§ To do
Produce as output only the lines below starting at the line with "(20_memory R68). -/" and continuing through the line with "true 0#1 0#8 :: answers rs", each one exactly as written.
(Material provided)
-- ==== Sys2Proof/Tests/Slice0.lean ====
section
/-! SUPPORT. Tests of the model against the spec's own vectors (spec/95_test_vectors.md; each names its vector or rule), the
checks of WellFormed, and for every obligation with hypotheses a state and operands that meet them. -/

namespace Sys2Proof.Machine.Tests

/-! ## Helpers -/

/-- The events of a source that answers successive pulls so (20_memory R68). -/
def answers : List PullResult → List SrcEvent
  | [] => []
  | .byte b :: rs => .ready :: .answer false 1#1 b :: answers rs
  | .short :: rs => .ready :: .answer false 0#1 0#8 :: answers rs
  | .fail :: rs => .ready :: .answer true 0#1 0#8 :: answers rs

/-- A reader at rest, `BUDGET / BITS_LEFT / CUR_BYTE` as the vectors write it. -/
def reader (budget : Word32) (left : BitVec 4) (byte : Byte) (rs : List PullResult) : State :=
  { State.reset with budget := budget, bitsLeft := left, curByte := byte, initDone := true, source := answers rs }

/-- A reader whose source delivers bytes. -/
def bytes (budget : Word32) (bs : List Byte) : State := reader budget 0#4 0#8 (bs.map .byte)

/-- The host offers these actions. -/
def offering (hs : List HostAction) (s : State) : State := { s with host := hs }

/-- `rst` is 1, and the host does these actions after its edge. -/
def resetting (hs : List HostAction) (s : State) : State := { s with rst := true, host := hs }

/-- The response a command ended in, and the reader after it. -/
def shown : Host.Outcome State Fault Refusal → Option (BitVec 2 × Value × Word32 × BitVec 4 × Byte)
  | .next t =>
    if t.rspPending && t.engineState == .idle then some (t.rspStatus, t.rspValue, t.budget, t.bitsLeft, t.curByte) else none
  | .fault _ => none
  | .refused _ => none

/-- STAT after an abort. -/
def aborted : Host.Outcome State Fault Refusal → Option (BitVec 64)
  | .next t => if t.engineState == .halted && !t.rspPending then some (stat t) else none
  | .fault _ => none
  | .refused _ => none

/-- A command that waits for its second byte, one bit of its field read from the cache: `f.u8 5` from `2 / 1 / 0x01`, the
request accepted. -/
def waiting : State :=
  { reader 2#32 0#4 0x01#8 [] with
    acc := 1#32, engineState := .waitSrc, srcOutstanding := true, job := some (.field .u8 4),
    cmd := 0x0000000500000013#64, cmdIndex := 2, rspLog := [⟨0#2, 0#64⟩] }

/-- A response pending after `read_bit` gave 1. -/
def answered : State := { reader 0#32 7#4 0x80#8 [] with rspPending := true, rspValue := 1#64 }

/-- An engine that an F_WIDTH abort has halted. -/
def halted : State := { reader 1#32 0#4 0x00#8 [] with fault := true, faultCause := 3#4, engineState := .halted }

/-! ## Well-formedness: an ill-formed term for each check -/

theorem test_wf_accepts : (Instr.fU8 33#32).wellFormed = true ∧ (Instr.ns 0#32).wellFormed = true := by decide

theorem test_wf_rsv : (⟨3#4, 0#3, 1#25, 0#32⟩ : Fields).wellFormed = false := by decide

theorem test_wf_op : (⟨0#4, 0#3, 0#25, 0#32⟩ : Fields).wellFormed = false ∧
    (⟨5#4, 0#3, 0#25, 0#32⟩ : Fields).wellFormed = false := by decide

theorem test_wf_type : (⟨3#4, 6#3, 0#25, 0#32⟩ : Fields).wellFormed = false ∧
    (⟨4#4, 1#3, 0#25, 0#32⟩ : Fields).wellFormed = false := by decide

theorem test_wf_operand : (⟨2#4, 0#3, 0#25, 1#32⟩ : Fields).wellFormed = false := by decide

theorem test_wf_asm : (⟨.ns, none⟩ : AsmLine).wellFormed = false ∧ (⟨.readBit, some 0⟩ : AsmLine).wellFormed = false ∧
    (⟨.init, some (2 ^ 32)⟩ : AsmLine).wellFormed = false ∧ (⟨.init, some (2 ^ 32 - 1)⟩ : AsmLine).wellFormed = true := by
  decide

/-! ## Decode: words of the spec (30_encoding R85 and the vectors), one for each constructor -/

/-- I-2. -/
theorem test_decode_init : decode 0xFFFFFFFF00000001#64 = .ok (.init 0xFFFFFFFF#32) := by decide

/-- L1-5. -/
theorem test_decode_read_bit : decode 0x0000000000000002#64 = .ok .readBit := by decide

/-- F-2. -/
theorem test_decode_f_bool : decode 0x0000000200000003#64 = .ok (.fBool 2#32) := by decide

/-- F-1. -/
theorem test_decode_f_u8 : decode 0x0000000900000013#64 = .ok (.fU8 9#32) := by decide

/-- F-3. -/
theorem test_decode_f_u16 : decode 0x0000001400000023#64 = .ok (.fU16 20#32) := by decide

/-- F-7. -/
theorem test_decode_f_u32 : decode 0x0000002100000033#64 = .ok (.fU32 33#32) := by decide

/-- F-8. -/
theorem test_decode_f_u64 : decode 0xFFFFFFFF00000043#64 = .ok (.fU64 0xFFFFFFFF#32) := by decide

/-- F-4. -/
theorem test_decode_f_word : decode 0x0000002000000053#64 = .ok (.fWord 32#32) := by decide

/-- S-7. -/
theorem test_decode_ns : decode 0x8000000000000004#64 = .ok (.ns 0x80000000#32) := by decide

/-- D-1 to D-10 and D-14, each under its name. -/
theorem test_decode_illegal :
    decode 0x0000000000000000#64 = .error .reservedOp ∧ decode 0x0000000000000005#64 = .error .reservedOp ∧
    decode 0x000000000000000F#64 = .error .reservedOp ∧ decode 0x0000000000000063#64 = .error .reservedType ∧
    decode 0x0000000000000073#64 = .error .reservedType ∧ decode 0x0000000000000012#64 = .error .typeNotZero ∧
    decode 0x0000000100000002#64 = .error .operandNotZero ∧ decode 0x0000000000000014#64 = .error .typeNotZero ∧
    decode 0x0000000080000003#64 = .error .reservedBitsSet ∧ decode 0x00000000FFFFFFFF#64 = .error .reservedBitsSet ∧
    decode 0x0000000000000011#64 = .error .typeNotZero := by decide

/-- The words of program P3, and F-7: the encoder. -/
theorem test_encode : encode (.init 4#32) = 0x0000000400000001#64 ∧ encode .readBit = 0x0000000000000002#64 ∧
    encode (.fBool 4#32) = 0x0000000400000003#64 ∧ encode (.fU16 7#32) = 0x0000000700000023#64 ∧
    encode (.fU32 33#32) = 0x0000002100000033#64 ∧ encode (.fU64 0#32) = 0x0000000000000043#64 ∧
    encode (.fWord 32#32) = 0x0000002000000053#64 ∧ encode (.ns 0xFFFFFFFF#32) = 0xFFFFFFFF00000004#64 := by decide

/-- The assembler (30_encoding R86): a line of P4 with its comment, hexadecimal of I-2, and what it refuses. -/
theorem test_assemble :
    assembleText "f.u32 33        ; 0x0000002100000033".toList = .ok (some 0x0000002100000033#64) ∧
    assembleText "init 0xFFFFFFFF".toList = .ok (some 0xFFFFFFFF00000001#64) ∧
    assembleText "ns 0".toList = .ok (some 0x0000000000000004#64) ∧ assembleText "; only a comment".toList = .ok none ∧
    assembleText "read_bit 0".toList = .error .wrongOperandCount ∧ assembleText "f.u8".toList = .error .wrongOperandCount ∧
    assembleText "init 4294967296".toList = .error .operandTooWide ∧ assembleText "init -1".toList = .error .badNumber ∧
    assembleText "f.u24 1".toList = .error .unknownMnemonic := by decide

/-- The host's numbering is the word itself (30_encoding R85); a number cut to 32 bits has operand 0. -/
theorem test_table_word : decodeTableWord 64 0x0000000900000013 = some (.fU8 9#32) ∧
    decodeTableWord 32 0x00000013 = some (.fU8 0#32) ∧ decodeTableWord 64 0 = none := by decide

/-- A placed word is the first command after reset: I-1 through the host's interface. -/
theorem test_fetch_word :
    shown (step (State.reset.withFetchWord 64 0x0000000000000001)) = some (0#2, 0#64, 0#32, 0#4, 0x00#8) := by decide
(End Material provided)
§ Written solution
/-- The events of a source that answers successive pulls so (20_memory R68). -/
def answers : List PullResult → List SrcEvent
  | [] => []
  | .byte b :: rs => .ready :: .answer false 1#1 b :: answers rs
  | .short :: rs => .ready :: .answer false 0#1 0#8 :: answers rs
  | .fail :: rs => .ready :: .answer true 0#1 0#8 :: answers rs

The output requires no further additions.